Pagoda Ward

Queen Mary's University Hospital, Roehampton

I was in Pagoda Ward, in Queen Mary’s University Hospital, which is in Roehampton, which is (if geography is your thing) somewhere in-between Wimbledon and Richmond. I had had a number of admissions in this place so by now there was nothing new about it for me. The routine never changed. I was sitting in the room where they do the ward round. The consultant was talking to me, asking me questions so the rest of the team could hear what I had to say. He already knew my story. He wasn’t a bad guy, this doctor. His name was Jim.
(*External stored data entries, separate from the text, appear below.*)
-- ==== Sys2Proof/Machine/RegFields.lean ====
section
/-! DEFINITION. Every field of every register table of spec/, one definition each, the fields of each register, and the
offsets the offset tables and Tables 14-3 and 14-4 give. A reserved field has no definition: it reads zero. -/

namespace Sys2Proof.Machine

namespace F


/-! spec/01_architecture.md Table 1-11 -/
def TOP_ID_MAKER : Fld := ⟨.TOP_ID, 48, 16, 0x4d4f, true, .ro, 0⟩
def TOP_ID_PART : Fld := ⟨.TOP_ID, 32, 16, 0xc0, true, .ro, 0⟩
def TOP_ID_FAMILY : Fld := ⟨.TOP_ID, 8, 8, 1, true, .ro, 0⟩
def TOP_ID_STEP_MAJOR : Fld := ⟨.TOP_ID, 4, 4, 0, true, .ro, 0⟩
def TOP_ID_STEP_MINOR : Fld := ⟨.TOP_ID, 0, 4, 0, true, .ro, 0⟩

/-! spec/01_architecture.md Table 1-12 -/
def TOP_GEOMETRY_PHYS_COLS : Fld := ⟨.TOP_GEOMETRY, 48, 8, 0xd, true, .ro, 0⟩
def TOP_GEOMETRY_LOG_COLS : Fld := ⟨.TOP_GEOMETRY, 40, 8, 0xc, true, .ro, 0⟩
def TOP_GEOMETRY_ROWS : Fld := ⟨.TOP_GEOMETRY, 32, 8, 0x10, true, .ro, 0⟩
def TOP_GEOMETRY_STACKS : Fld := ⟨.TOP_GEOMETRY, 24, 8, 0xc, true, .ro, 0⟩
def TOP_GEOMETRY_LINK_DIES : Fld := ⟨.TOP_GEOMETRY, 16, 8, 4, true, .ro, 0⟩
def TOP_GEOMETRY_FABRIC_PORTS : Fld := ⟨.TOP_GEOMETRY, 8, 8, 0x30, true, .ro, 0⟩
def TOP_GEOMETRY_DENSE_PORTS : Fld := ⟨.TOP_GEOMETRY, 4, 4, 8, true, .ro, 0⟩
def TOP_GEOMETRY_STEWARD_PORTS : Fld := ⟨.TOP_GEOMETRY, 0, 4, 2, true, .ro, 0⟩

/-! spec/01_architecture.md Table 1-13 -/
def TOP_SERIAL_SERIAL : Fld := ⟨.TOP_SERIAL, 0, 64, 0, true, .ro, 0⟩

/-! spec/02_twist_tick.md Table 2-6 -/
def TWS_COUNT_COUNT : Fld := ⟨.TWS_COUNT, 0, 64, 0, true, .ro, 0⟩
def TWS_SUB_LATCHED : Fld := ⟨.TWS_SUB, 16, 16, 0, false, .ro, 0⟩
def TWS_SUB_SUB : Fld := ⟨.TWS_SUB, 0, 16, 0, false, .ro, 0⟩
def TWS_BEAT_BEAT : Fld := ⟨.TWS_BEAT, 0, 64, 0, true, .ro, 0⟩
def TWS_COUNT_LOAD_COUNT : Fld := ⟨.TWS_COUNT_LOAD, 0, 64, 0, false, .rwl, 2⟩

/-! spec/02_twist_tick.md Table 2-7 -/
def TWS_PERIOD_NEXT : Fld := ⟨.TWS_PERIOD, 16, 10, 0x32, true, .rw, 2⟩
def TWS_PERIOD_CURRENT : Fld := ⟨.TWS_PERIOD, 0, 10, 0x32, true, .ro, 0⟩
def TWS_PERIOD_AT_AT : Fld := ⟨.TWS_PERIOD_AT, 0, 64, 0, true, .rw, 2⟩

/-! spec/02_twist_tick.md Table 2-8 -/
def TWS_CTL_STEP_ACCEPT : Fld := ⟨.TWS_CTL, 5, 1, 0, false, .wo, 2⟩
def TWS_CTL_AUTO_STEP_FWD : Fld := ⟨.TWS_CTL, 4, 1, 1, true, .rw, 2⟩
def TWS_CTL_PIN_OUT_EN : Fld := ⟨.TWS_CTL, 3, 1, 0, true, .rw, 2⟩
def TWS_CTL_SRC : Fld := ⟨.TWS_CTL, 1, 2, 0, true, .rw, 2⟩
def TWS_CTL_MASTER_EN : Fld := ⟨.TWS_CTL, 0, 1, 0, true, .rwl, 2⟩

/-! spec/02_twist_tick.md Table 2-9 -/
def TWS_CFG_MAX_HOPS : Fld := ⟨.TWS_CFG, 40, 5, 8, true, .rw, 2⟩
def TWS_CFG_PIN_DELAY : Fld := ⟨.TWS_CFG, 32, 8, 0, true, .rw, 2⟩
def TWS_CFG_SLEW_MAX : Fld := ⟨.TWS_CFG, 16, 16, 0x64, true, .rw, 2⟩
def TWS_CFG_RELOCK_TICKS : Fld := ⟨.TWS_CFG, 8, 8, 0x10, true, .rw, 2⟩
def TWS_CFG_LOSS_TICKS : Fld := ⟨.TWS_CFG, 0, 8, 4, true, .rw, 2⟩

/-! spec/02_twist_tick.md Table 2-10 -/
def TWS_STATUS_MASTER_NODE : Fld := ⟨.TWS_STATUS, 32, 16, 0xffff, false, .ro, 0⟩
def TWS_STATUS_HOPS : Fld := ⟨.TWS_STATUS, 16, 6, 0, false, .ro, 0⟩
def TWS_STATUS_REF_PORT : Fld := ⟨.TWS_STATUS, 8, 6, 0x3e, false, .ro, 0⟩
def TWS_STATUS_PERIOD_MISMATCH : Fld := ⟨.TWS_STATUS, 7, 1, 0, false, .w1c, 1⟩
def TWS_STATUS_STEPPED : Fld := ⟨.TWS_STATUS, 6, 1, 0, false, .w1c, 1⟩
def TWS_STATUS_LOST : Fld := ⟨.TWS_STATUS, 5, 1, 0, false, .w1c, 1⟩
def TWS_STATUS_MASTER : Fld := ⟨.TWS_STATUS, 2, 1, 0, false, .ro, 0⟩
def TWS_STATUS_FREE_RUN : Fld := ⟨.TWS_STATUS, 1, 1, 1, false, .ro, 0⟩
def TWS_STATUS_LOCKED : Fld := ⟨.TWS_STATUS, 0, 1, 0, false, .ro, 0⟩
def TWS_OFFSET_COUNT_DIFF : Fld := ⟨.TWS_OFFSET, 16, 48, 0, false, .ro, 0⟩
def TWS_OFFSET_PHASE : Fld := ⟨.TWS_OFFSET, 0, 16, 0, false, .ro, 0⟩

/-! spec/03_hall_addressing_and_packets.md Table 3-13 -/
def TOP_E2E_CFG_HOLD_TICKS : Fld := ⟨.TOP_E2E_CFG, 32, 16, 0x800, false, .rw, 1⟩
def TOP_E2E_CFG_GAP_TICKS : Fld := ⟨.TOP_E2E_CFG, 16, 8, 0x40, false, .rw, 1⟩

/-! spec/03_hall_addressing_and_packets.md Table 3-14 -/
def TOP_E2E_STATUS_TRACK_PEAK : Fld := ⟨.TOP_E2E_STATUS, 32, 15, 0, false, .rc, 0⟩
def TOP_E2E_STATUS_TRACK_USED : Fld := ⟨.TOP_E2E_STATUS, 0, 15, 0, false, .ro, 0⟩

/-! spec/03_hall_addressing_and_packets.md Table 3-15 -/
def TOP_E2E_SKIP_SAT : Fld := ⟨.TOP_E2E_SKIP, 32, 1, 0, false, .w1c, 1⟩
def TOP_E2E_SKIP_COUNT : Fld := ⟨.TOP_E2E_SKIP, 0, 32, 0, false, .rc, 0⟩
def TOP_E2E_WINDOW_SAT : Fld := ⟨.TOP_E2E_WINDOW, 32, 1, 0, false, .w1c, 1⟩
def TOP_E2E_WINDOW_COUNT : Fld := ⟨.TOP_E2E_WINDOW, 0, 32, 0, false, .rc, 0⟩
def TOP_E2E_FULL_SAT : Fld := ⟨.TOP_E2E_FULL, 32, 1, 0, false, .w1c, 1⟩
def TOP_E2E_FULL_COUNT : Fld := ⟨.TOP_E2E_FULL, 0, 32, 0, false, .rc, 0⟩

/-! spec/04_nyotte_links.md Table 4-10 -/
def PRT_CTL_AUTO_UP : Fld := ⟨.PRT_CTL, 11, 1, 1, false, .rw, 1⟩
def PRT_CTL_TRANSIT : Fld := ⟨.PRT_CTL, 10, 1, 0, false, .rwl, 2⟩
def PRT_CTL_WIDTH_MAX : Fld := ⟨.PRT_CTL, 8, 2, 0, false, .rw, 1⟩
def PRT_CTL_RATE_MAX : Fld := ⟨.PRT_CTL, 7, 1, 0, false, .rw, 1⟩
def PRT_CTL_RESET : Fld := ⟨.PRT_CTL, 4, 1, 0, false, .wo, 1⟩
def PRT_CTL_RETRAIN : Fld := ⟨.PRT_CTL, 3, 1, 0, false, .wo, 1⟩
def PRT_CTL_ENABLE : Fld := ⟨.PRT_CTL, 0, 1, 1, false, .rw, 1⟩

/-! spec/04_nyotte_links.md Table 4-11 -/
def PRT_STATUS_PEER_NODE : Fld := ⟨.PRT_STATUS, 48, 16, 0xffff, false, .ro, 0⟩
def PRT_STATUS_LANES_DROPPED : Fld := ⟨.PRT_STATUS, 36, 4, 0, false, .ro, 0⟩
def PRT_STATUS_LANES_ACTIVE : Fld := ⟨.PRT_STATUS, 32, 4, 0, false, .ro, 0⟩
def PRT_STATUS_RETRAINS_RECENT : Fld := ⟨.PRT_STATUS, 16, 8, 0, false, .ro, 0⟩
def PRT_STATUS_LANE_REVERSED : Fld := ⟨.PRT_STATUS, 9, 1, 0, false, .ro, 0⟩
def PRT_STATUS_RATE : Fld := ⟨.PRT_STATUS, 8, 1, 0, false, .ro, 0⟩
def PRT_STATUS_WIDTH : Fld := ⟨.PRT_STATUS, 6, 2, 3, false, .ro, 0⟩
def PRT_STATUS_STATE : Fld := ⟨.PRT_STATUS, 0, 3, 0, false, .ro, 0⟩

/-! spec/04_nyotte_links.md Table 4-12 -/
def LNK_WINDOW_WIN_LOG2 : Fld := ⟨.LNK_WINDOW, 32, 8, 0x18, false, .rw, 1⟩
def LNK_WINDOW_ERR_LIMIT : Fld := ⟨.LNK_WINDOW, 16, 16, 0x40, false, .rw, 1⟩
def LNK_WINDOW_LANE_ERR_LIMIT : Fld := ⟨.LNK_WINDOW, 0, 16, 0x20, false, .rw, 1⟩
def LNK_DOWN_RETRAIN_LIMIT : Fld := ⟨.LNK_DOWN, 32, 4, 4, false, .rw, 1⟩
def LNK_DOWN_DOWN_TWISTS : Fld := ⟨.LNK_DOWN, 0, 32, 0xf4240, false, .rw, 1⟩
def LNK_TIMER_CREDIT_TIMEOUT_EN : Fld := ⟨.LNK_TIMER, 56, 1, 0, false, .rwl, 2⟩
def LNK_TIMER_CREDIT_TWISTS : Fld := ⟨.LNK_TIMER, 32, 24, 0x7d0, false, .rw, 2⟩
def LNK_TIMER_ACK_TIMEOUT : Fld := ⟨.LNK_TIMER, 0, 16, 0x1f40, false, .rw, 1⟩

/-! spec/04_nyotte_links.md Table 4-13 -/
def LNK_CREDIT_SPLIT_MGMT : Fld := ⟨.LNK_CREDIT_SPLIT, 32, 16, 0x200, false, .rw, 1⟩
def LNK_CREDIT_SPLIT_RESP : Fld := ⟨.LNK_CREDIT_SPLIT, 16, 16, 0xf00, false, .rw, 1⟩
def LNK_CREDIT_SPLIT_REQ : Fld := ⟨.LNK_CREDIT_SPLIT, 0, 16, 0xf00, false, .rw, 1⟩
def LNK_CREDIT_MGMT : Fld := ⟨.LNK_CREDIT, 32, 16, 0, false, .ro, 0⟩
def LNK_CREDIT_RESP : Fld := ⟨.LNK_CREDIT, 16, 16, 0, false, .ro, 0⟩
def LNK_CREDIT_REQ : Fld := ⟨.LNK_CREDIT, 0, 16, 0, false, .ro, 0⟩
def LNK_WIN_STATUS_FRAMES : Fld := ⟨.LNK_WIN_STATUS, 32, 32, 0, false, .ro, 0⟩
def LNK_WIN_STATUS_ERRS : Fld := ⟨.LNK_WIN_STATUS, 16, 16, 0, false, .ro, 0⟩

/-! spec/04_nyotte_links.md Table 4-14 -/
def LNK_TX_FRAMES_COUNT : Fld := ⟨.LNK_TX_FRAMES, 0, 64, 0, false, .ro, 0⟩
def LNK_RX_FRAMES_COUNT : Fld := ⟨.LNK_RX_FRAMES, 0, 64, 0, false, .ro, 0⟩
def LNK_TX_SLOTS_COUNT : Fld := ⟨.LNK_TX_SLOTS, 0, 64, 0, false, .ro, 0⟩
def LNK_FEC_CORR_COUNT : Fld := ⟨.LNK_FEC_CORR, 0, 64, 0, false, .ro, 0⟩

/-! spec/04_nyotte_links.md Table 4-15 -/
def LNK_CRC_ERR_SAT : Fld := ⟨.LNK_CRC_ERR, 32, 1, 0, false, .w1c, 1⟩
def LNK_CRC_ERR_COUNT : Fld := ⟨.LNK_CRC_ERR, 0, 32, 0, false, .rc, 0⟩
def LNK_REPLAY_SAT : Fld := ⟨.LNK_REPLAY, 32, 1, 0, false, .w1c, 1⟩
def LNK_REPLAY_COUNT : Fld := ⟨.LNK_REPLAY, 0, 32, 0, false, .rc, 0⟩
def LNK_RETRAIN_SAT : Fld := ⟨.LNK_RETRAIN, 32, 1, 0, false, .w1c, 1⟩
def LNK_RETRAIN_COUNT : Fld := ⟨.LNK_RETRAIN, 0, 32, 0, false, .rc, 0⟩
def LNK_DOWNS_SAT : Fld := ⟨.LNK_DOWNS, 32, 1, 0, false, .w1c, 1⟩
def LNK_DOWNS_COUNT : Fld := ⟨.LNK_DOWNS, 0, 32, 0, false, .rc, 0⟩
def LNK_PROTO_ERR_SAT : Fld := ⟨.LNK_PROTO_ERR, 32, 1, 0, false, .w1c, 1⟩
def LNK_PROTO_ERR_COUNT : Fld := ⟨.LNK_PROTO_ERR, 0, 32, 0, false, .rc, 0⟩
def LNK_CREDIT_TO_SAT : Fld := ⟨.LNK_CREDIT_TO, 32, 1, 0, false, .w1c, 1⟩
def LNK_CREDIT_TO_COUNT : Fld := ⟨.LNK_CREDIT_TO, 0, 32, 0, false, .rc, 0⟩
def LNK_LANE_ERR_SAT : Fld := ⟨.LNK_LANE_ERR, 32, 1, 0, false, .w1c, 1⟩
def LNK_LANE_ERR_COUNT : Fld := ⟨.LNK_LANE_ERR, 0, 32, 0, false, .rc, 0⟩

/-! spec/05_routing.md Table 5-4 -/
def NET_CFG_NODE_ID : Fld := ⟨.NET_CFG, 48, 16, 0xffff, true, .rwl, 2⟩
def NET_CFG_BCAST_ACTIVE : Fld := ⟨.NET_CFG, 24, 1, 0, false, .ro, 0⟩
def NET_CFG_ENTRY_AGE : Fld := ⟨.NET_CFG, 16, 8, 0x40, false, .rw, 1⟩
def NET_CFG_HOP_LIMIT : Fld := ⟨.NET_CFG, 0, 6, 0x10, false, .rw, 2⟩

/-! spec/05_routing.md Table 5-5 -/
def NET_TILEMAP_SKIP15 : Fld := ⟨.NET_TILEMAP, 60, 4, 0, true, .ro, 0⟩
def NET_TILEMAP_SKIP14 : Fld := ⟨.NET_TILEMAP, 56, 4, 0, true, .ro, 0⟩
def NET_TILEMAP_SKIP13 : Fld := ⟨.NET_TILEMAP, 52, 4, 0, true, .ro, 0⟩
def NET_TILEMAP_SKIP12 : Fld := ⟨.NET_TILEMAP, 48, 4, 0, true, .ro, 0⟩
def NET_TILEMAP_SKIP11 : Fld := ⟨.NET_TILEMAP, 44, 4, 0, true, .ro, 0⟩
def NET_TILEMAP_SKIP10 : Fld := ⟨.NET_TILEMAP, 40, 4, 0, true, .ro, 0⟩
def NET_TILEMAP_SKIP9 : Fld := ⟨.NET_TILEMAP, 36, 4, 0, true, .ro, 0⟩
def NET_TILEMAP_SKIP8 : Fld := ⟨.NET_TILEMAP, 32, 4, 0, true, .ro, 0⟩
def NET_TILEMAP_SKIP7 : Fld := ⟨.NET_TILEMAP, 28, 4, 0, true, .ro, 0⟩
def NET_TILEMAP_SKIP6 : Fld := ⟨.NET_TILEMAP, 24, 4, 0, true, .ro, 0⟩
def NET_TILEMAP_SKIP5 : Fld := ⟨.NET_TILEMAP, 20, 4, 0, true, .ro, 0⟩
def NET_TILEMAP_SKIP4 : Fld := ⟨.NET_TILEMAP, 16, 4, 0, true, .ro, 0⟩
def NET_TILEMAP_SKIP3 : Fld := ⟨.NET_TILEMAP, 12, 4, 0, true, .ro, 0⟩
def NET_TILEMAP_SKIP2 : Fld := ⟨.NET_TILEMAP, 8, 4, 0, true, .ro, 0⟩
def NET_TILEMAP_SKIP1 : Fld := ⟨.NET_TILEMAP, 4, 4, 0, true, .ro, 0⟩
def NET_TILEMAP_SKIP0 : Fld := ⟨.NET_TILEMAP, 0, 4, 0, true, .ro, 0⟩
def NET_RING_PORTS_MEMBER : Fld := ⟨.NET_RING_PORTS, 0, 48, 0, true, .rwl, 2⟩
There was something about Jim I liked – he had a curious type of gentleness or softness to him, which was a quality that was rare here. There was more to Jim than the others, who appeared to me to be completely shut down, completely blank in themselves. Malignantly so, in some cases. I wouldn’t talk to the other doctors at all. Sometimes I got the sense that Jim might even understand the odd thing that I said, and this was perhaps why I bothered to go through the gratingly tiresome rigmarole of answering all these formulaic questions. Though probably I was mistaken in this.

 

 

Jim was asking me where I came from, and inviting me to explain about the nature of the problem that I considered myself to be experiencing at the present moment. He didn’t use those exact words, however. I answered him willingly enough, as always. I always said the same thing. It was like this business of coming out with name, rank and serial number when you are captured by the enemy. I came out with my story, even though I had no expectation of being believed, or even understood. I told the doctor, whose name as I have said was Jim, that my spaceship had crash-landed on this planet, and that I was from a far-away star-system – a star-system too distant to be seen with the naked eye. I told him that the drive in the spaceship had been too severely damaged for us to repair, and that myself and my fellow crew members had been obliged to leave our craft to see if we could obtain the elements that we needed to replace in the damaged star-drive. I explained to Jim that although this planet appeared hospitable, it soon became clear that there was some kind of anaesthetic gas present in the atmosphere, the effect of which caused us to lose our memories of who we were and where we came from.This gas was both irresistible and irreversible in its operation.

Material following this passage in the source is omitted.